--- What needs to be done ---
Among the lines below, keep only those from the one containing "match s.walkCtx ctx va with" through the one containing "def State.linksTo (s", and reproduce them exactly.

■ ■ ■

-- ==== Sys2Proof/Machine/Mem.lean ====
section
/-!
DEFINITION. Address translation and raw memory: page-table walks in host memory (R66-R69), the lease
translation store (R72), leases and their misses (R75, R76), homes and pseudo-channels (R154), device
memory under context keys (R45).
-/

namespace Sys2Proof.Machine

/-! ### Homes -/

/-- The die of a device physical address (R154). -/
def dieOf (dpa : Nat) : Nat := bits dpa 37 2

/-- The pseudo-channel, and CUU, of a device physical address (R154). -/
def pchOf (dpa : Nat) : Nat :=
  let c7 := bits dpa 10 7 ^^^ bits dpa 17 7
  (dieOf dpa * 2 + c7 / 64) * 64 + c7 % 64

/-- The slice index within a die (R154). -/
def s7Of (dpa : Nat) : Nat := bits dpa 7 7 ^^^ bits dpa 14 7 ^^^ bits dpa 21 7

/-- The home slice (R154). -/
def homeOf (dpa : Nat) : Nat := dieOf dpa * 128 + s7Of dpa

/-! ### Device memory under keys -/

/-- The key number under which a line was last written. -/
def keyAt : List (Nat × Nat) → Nat → Option Nat
  | [], _ => none
  | (a, k) :: t, l => if l = a then some k else if l < a then none else keyAt t l

/-- Record that a line is written under a key. -/
def putKey : List (Nat × Nat) → Nat → Nat → List (Nat × Nat)
  | [], l, k => [(l, k)]
  | (a, x) :: t, l, k =>
    if l < a then (l, k) :: (a, x) :: t else if l = a then (l, k) :: t else (a, x) :: putKey t l k

/-- The byte that a line written under key `k0` reads as under key `k` (R45): it is ciphertext, so free. -/
def foreignByte (k0 k dpa : Nat) : Byte := Config.freeByte (k0 * 4294967296 + k) dpa

/-- One byte of device memory as key `k` reads it. -/
def Mem.byte (m : Mem) (k dpa : Nat) : Byte :=
  match keyAt m.key (dpa / 128) with
  | none => sget m.dev dpa
  | some k0 => if k0 = k then sget m.dev dpa else foreignByte k0 k dpa

/-- `n` bytes of device memory as key `k` reads them. -/
def Mem.read (m : Mem) (k dpa : Nat) : Nat → List Byte
  | 0 => []
  | n + 1 => m.byte k dpa :: m.read k (dpa + 1) n

/-- Take a line over for key `k`: under a new key its bytes become what that key reads. -/
def Mem.own (m : Mem) (k line : Nat) : Mem :=
  match keyAt m.key line with
  | some k0 =>
    if k0 = k then m
    else { m with dev := ssets m.dev (pairsFrom (line * 128) (m.read k (line * 128) 128)),
                  key := putKey m.key line k }
  | none => { m with key := putKey m.key line k }

/-- Write one byte of device memory under key `k`. -/
def Mem.put (m : Mem) (k dpa : Nat) (b : Byte) : Mem :=
  let m := m.own k (dpa / 128)
  { m with dev := sset m.dev dpa b }

/-- Write bytes of device memory under key `k`. -/
def Mem.write (m : Mem) (k dpa : Nat) : List Byte → Mem
  | [] => m
  | b :: t => (m.put k dpa b).write k (dpa + 1) t

/-- Record that `n` lines from `lo` are written under key `k`. -/
def putKeys (keys : List (Nat × Nat)) (lo n k : Nat) : List (Nat × Nat) :=
  (keys.filter fun e => e.1 < lo) ++ (upto lo n).map (fun l => (l, k)) ++ keys.filter fun e => lo + n ≤ e.1

/-- Empty the bytes from `dpa` over `n` bytes, and take their lines over for key `k`. -/
def Mem.clear (m : Mem) (k dpa n : Nat) : Mem :=
  if n = 0 then m else
  let lo := dpa / 128
  let hi := (dpa + n - 1) / 128
  let m := (m.own k lo).own k hi
  { m with dev := skeep m.dev (fun a => !(dpa ≤ a && a < dpa + n)), key := putKeys m.key lo (hi - lo + 1) k }

/-- The non-zero bytes from `dpa` over `n` bytes as key `k` reads them, by offset. -/
def Mem.span (m : Mem) (k dpa n : Nat) : Sparse 8 :=
  let inside := fun a => dpa ≤ a && a < dpa + n
  let foreign := (m.key.filter fun e => e.2 != k && dpa < (e.1 + 1) * 128 && e.1 * 128 < dpa + n).map (·.1)
  let own := (m.dev.filter fun e => inside e.1 && !foreign.contains (e.1 / 128)).map fun e => (e.1 - dpa, e.2)
  ssets own (foreign.flatMap fun l =>
    ((pairsFrom (l * 128) (m.read k (l * 128) 128)).filter fun e => inside e.1).map fun e => (e.1 - dpa, e.2))

/-- Whether one of the words from `dpa` over `n` bytes is poisoned (R203). -/
def Mem.poisoned (m : Mem) (dpa n : Nat) : Bool :=
  m.poison.any fun w => dpa ≤ w * 4 + 3 && w * 4 < dpa + n

/-- Poison the words from `dpa` over `n` bytes (R204). -/
def Mem.taint (m : Mem) (dpa n : Nat) : Mem :=
  { m with poison := m.poison ++ ((upto (dpa / 4) (ceilDiv n 4)).filter fun w => !m.poison.contains w) }

/-- Clear the poison of the words that lie wholly in a written span (R204). -/
def Mem.cure (m : Mem) (dpa n : Nat) : Mem :=
  { m with poison := m.poison.filter fun w => !(dpa ≤ w * 4 && w * 4 + 4 ≤ dpa + n) }

/-! ### Host memory -/

/-- `n` bytes of host memory. -/
def State.hostRead (s : State) (a n : Nat) : List Byte := sgets s.mem.host a n

/-- Write bytes of host memory. -/
def State.hostWrite (s : State) (a : Nat) (bs : List Byte) : State :=
  { s with mem := { s.mem with host := ssets s.mem.host (pairsFrom a bs) } }

/-- A number of `n` bytes in host memory (R5). -/
def State.hostNat (s : State) (a n : Nat) : Nat := leNat (s.hostRead a n)

/-! ### Walks -/

/-- The leaf `e` found for `va` at a page of 2^`lg` bytes, or a failed walk (R68-R70). -/
def leafOf (s : State) (ctx va e lg : Nat) : Option Xlat :=
  let peer := bit e 6
  let frame := bits e 16 40 * 65536
  let pid := bits e 8 6
  if bit e 7 || bits e 14 2 != 0 || bits e 56 8 != 0 then none
  else if !peer && pid != 0 then none
  else if frame % 2 ^ lg != 0 then none
  else if !peer && 2 ^ 39 ≤ frame then none
  else if peer && (bit e 3 || pid == s.dev.peerId.toNat) then none
  else some { ctx := ctx, va := va / 2 ^ lg * 2 ^ lg, lg := lg, frame := frame, w := bit e 2, uam := bit e 3,
              mig := bit e 4, cmb := bit e 5, peer := if peer then some pid else none, drain := false, lost := false }

/-- The next table's address in a non-leaf entry, which must be aligned to `align` (R68, R69). -/
def nextTable (e align : Nat) : Option Nat :=
  let a := bits e 8 56 * 256
  if bits e 2 6 != 0 || a % align != 0 then none else some a

/-- A walk of a context's tables (R66-R69). -/
def State.walk (s : State) (ctx table va : Nat) : Option Xlat :=
  if 2 ^ 56 ≤ va then none else
  let e3 := s.hostNat (table + 8 * bits va 43 13) 8
  if !bit e3 0 || bit e3 1 then none else
  match nextTable e3 65536 with
  | none => none
  | some t2 =>
    let e2 := s.hostNat (t2 + 8 * bits va 30 13) 8
    if !bit e2 0 then none else if bit e2 1 then leafOf s ctx va e2 30 else
    match nextTable e2 4096 with
    | none => none
    | some t1 =>
      let e1 := s.hostNat (t1 + 8 * bits va 21 9) 8
      if !bit e1 0 then none else if bit e1 1 then leafOf s ctx va e1 21 else
      match nextTable e1 256 with
      | none => none
      | some t0 =>
        let e0 := s.hostNat (t0 + 8 * bits va 16 5) 8
        if !bit e0 0 || !bit e0 1 then none else leafOf s ctx va e0 16

/-- A walk of the tables of the context with an id. -/
def State.walkCtx (s : State) (ctx va : Nat) : Option Xlat :=
  match s.ctx? ctx with
  | some c => s.walk ctx c.table va
  | none => none

/-- Walk every page from `va` to before `stop`; the pages found, or none when one walk fails. -/
def State.walkRange (s : State) (ctx table : Nat) : Nat → Nat → Nat → Option (List Xlat)
  | 0, _, _ => some []
  | fuel + 1, va, stop =>
    if stop ≤ va then some [] else
    match s.walk ctx table va with
    | none => none
    | some x =>
      match s.walkRange ctx table fuel (x.va + 2 ^ x.lg) stop with
      | none => none
      | some l => some (x :: l)

/-- Whether a translation covers an address of its context. -/
def Xlat.covers (x : Xlat) (ctx va : Nat) : Bool := x.ctx == ctx && x.va ≤ va && va < x.va + 2 ^ x.lg

/-- Whether two translations are of one page of one context. -/
def Xlat.same (x y : Xlat) : Bool := x.ctx == y.ctx && x.va == y.va && x.lg == y.lg

/-- The translation that the store holds for an address (R72). -/
def State.stored (s : State) (ctx va : Nat) : Option Xlat := s.xl.find? (·.covers ctx va)

/-- Put translations into the store, one per page (R72). -/
def State.store (s : State) (l : List Xlat) : State :=
  { s with xl := l.foldl (fun xs x => if xs.any (·.same x) then xs else xs ++ [x]) s.xl }

/-- Where an address of a translated page is served (R70, R85). -/
def Xlat.target (x : Xlat) (va : Nat) : Tgt :=
  match x.peer with
  | some p => .peer p (x.frame + (va - x.va))
  | none => .home (x.frame + (va - x.va)) x.uam x.cmb

/-! ### Leases -/

/-- What translating one address of a launch answers (R71, R76, R83, R88). -/
inductive Tr where
  | ok (t : Tgt)
  | miss                -- LEASE_MISS
  | lost                -- PEER_LOST
  | drain (mig : Bool)  -- a draining page
  | double              -- the handler slot's own launch block, where no image can be (R311)
  | absent              -- instruction bytes that have to be brought first (R85, R155)
  | bad (st : BitVec 8) -- instruction bytes that came with a status (R88, R204)
  deriving DecidableEq, Repr

/-- Whether an address lies in a lease range of a launch, writable if asked (R76); the save area is outside every one (R311). -/
def LaunchRec.covers (r : LaunchRec) (va : Nat) (wr : Bool) : Bool :=
  (va < Config.saveBase || Config.saveEnd < va) && r.leases.any fun g => g.base ≤ va && va < g.base + g.len && (!wr || g.w)

/-- The base address of launch block `b` (R311). -/
def blockBase (b : Nat) : Nat := Config.saveBase + b * 2 ^ 36

/-- Whether an address lies in the launch block that a launch holds (R311). -/
def Launch.inBlock (l : Launch) (va : Nat) : Bool :=
  match l.block with
  | some b => blockBase b ≤ va && va < blockBase b + 2 ^ 36
  | none => false

/-- A save-area page as the harbour die walks it (R311): mapped, writable and local. -/
def State.savePage (s : State) (ctx va : Nat) : Option Nat :=
  match s.walkCtx ctx va with
  | none => none
  | some x => if x.w && x.peer.isNone then some (x.frame + (va - x.va)) else none

/-! ### Routes (R25) -/

/-- The links to a peer that are up, in increasing number (R25). -/
def State.linksTo (s : State) (p : Nat) : List Nat :=
  (upto 0 16).filter fun n => (sget s.dev.route p).getLsbD n && (s.link n).state == 2

/-- Whether a peer can be reached: some link is up and it is not lost (R25, R28). -/
def State.peerUp (s : State) (p : Nat) : Bool := !(s.linksTo p).isEmpty && !s.dev.lost.contains p

/-- The translation of an address of a context: the store's, or, where CONFIRM has discarded it, a fresh walk (R72, R80),
which brings back no peer that cannot be reached (R88). -/
def State.lookup (s : State) (ctx va : Nat) : Option Xlat :=
  match s.stored ctx va with
  | some x => some x
  | none => (s.walkCtx ctx va).map fun x =>
      match x.peer with
      | some p => { x with lost := !s.peerUp p }
      | none => x

/-- The pages that the store lacks: a page whose peer was lost comes back with a new walk (R88). -/
def State.newPages (s : State) (pages : List Xlat) : List Xlat := pages.filter fun p => !s.xl.any fun x => x.same p && !x.lost

/-- Whether the store has room for pages (R72, R75); a translation to a lost peer takes none (R88). -/
def State.roomFor (s : State) (pages : List Xlat) : Bool :=
  (s.xl.filter fun x => !x.lost).length + ((s.newPages pages).filter fun x => !x.lost).length ≤ Config.storeSize

/-- A walk of a covered page fills the store (R72), which holds no more than its size. -/
def State.keepXlat (s : State) (x : Xlat) : State := if x.lost || !s.roomFor [x] then s else s.store [x]

/-- Put the walk of an address into the store, if a lease of the launch covers the address and the store lacks it (R72, R80). -/
def State.warm (s : State) (l : Launch) (va : Nat) : State :=
  if 2 ^ 56 ≤ va || !l.lr.covers va false || (s.stored l.ctx va).isSome then s else
  match s.lookup l.ctx va with
  | some x => s.keepXlat x
  | none => s

/-- Translate an address for a launch (R71, R76). -/
def State.translate (s : State) (l : Launch) (va : Nat) (wr : Bool) : Tr :=
  if 2 ^ 56 ≤ va || !l.lr.covers va wr then .miss else
  match s.lookup l.ctx va with
  | none => .miss
  | some x =>
    if x.lost then .lost
    else if x.drain then .drain x.mig
    else if wr && !x.w then .miss
    else .ok (x.target va)

/-- Translate for a party: the handler slot also reaches its launch's block of the save area (R301, R311). -/
def State.translateFor (s : State) (u unit va : Nat) (wr : Bool) : Tr :=
  match s.launchOf u with
  | none => .miss
  | some l =>
    if unit == 16 && l.inBlock va then
      match s.savePage l.ctx va with
      | some dpa => .ok (.home dpa false false)
      | none => .double
    else s.translate l va wr

end Sys2Proof.Machine
end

■ ■ ■

--- Exercise solution ---
  match s.walkCtx ctx va with
  | none => none
  | some x => if x.w && x.peer.isNone then some (x.frame + (va - x.va)) else none

/-! ### Routes (R25) -/

/-- The links to a peer that are up, in increasing number (R25). -/
def State.linksTo (s : State) (p : Nat) : List Nat :=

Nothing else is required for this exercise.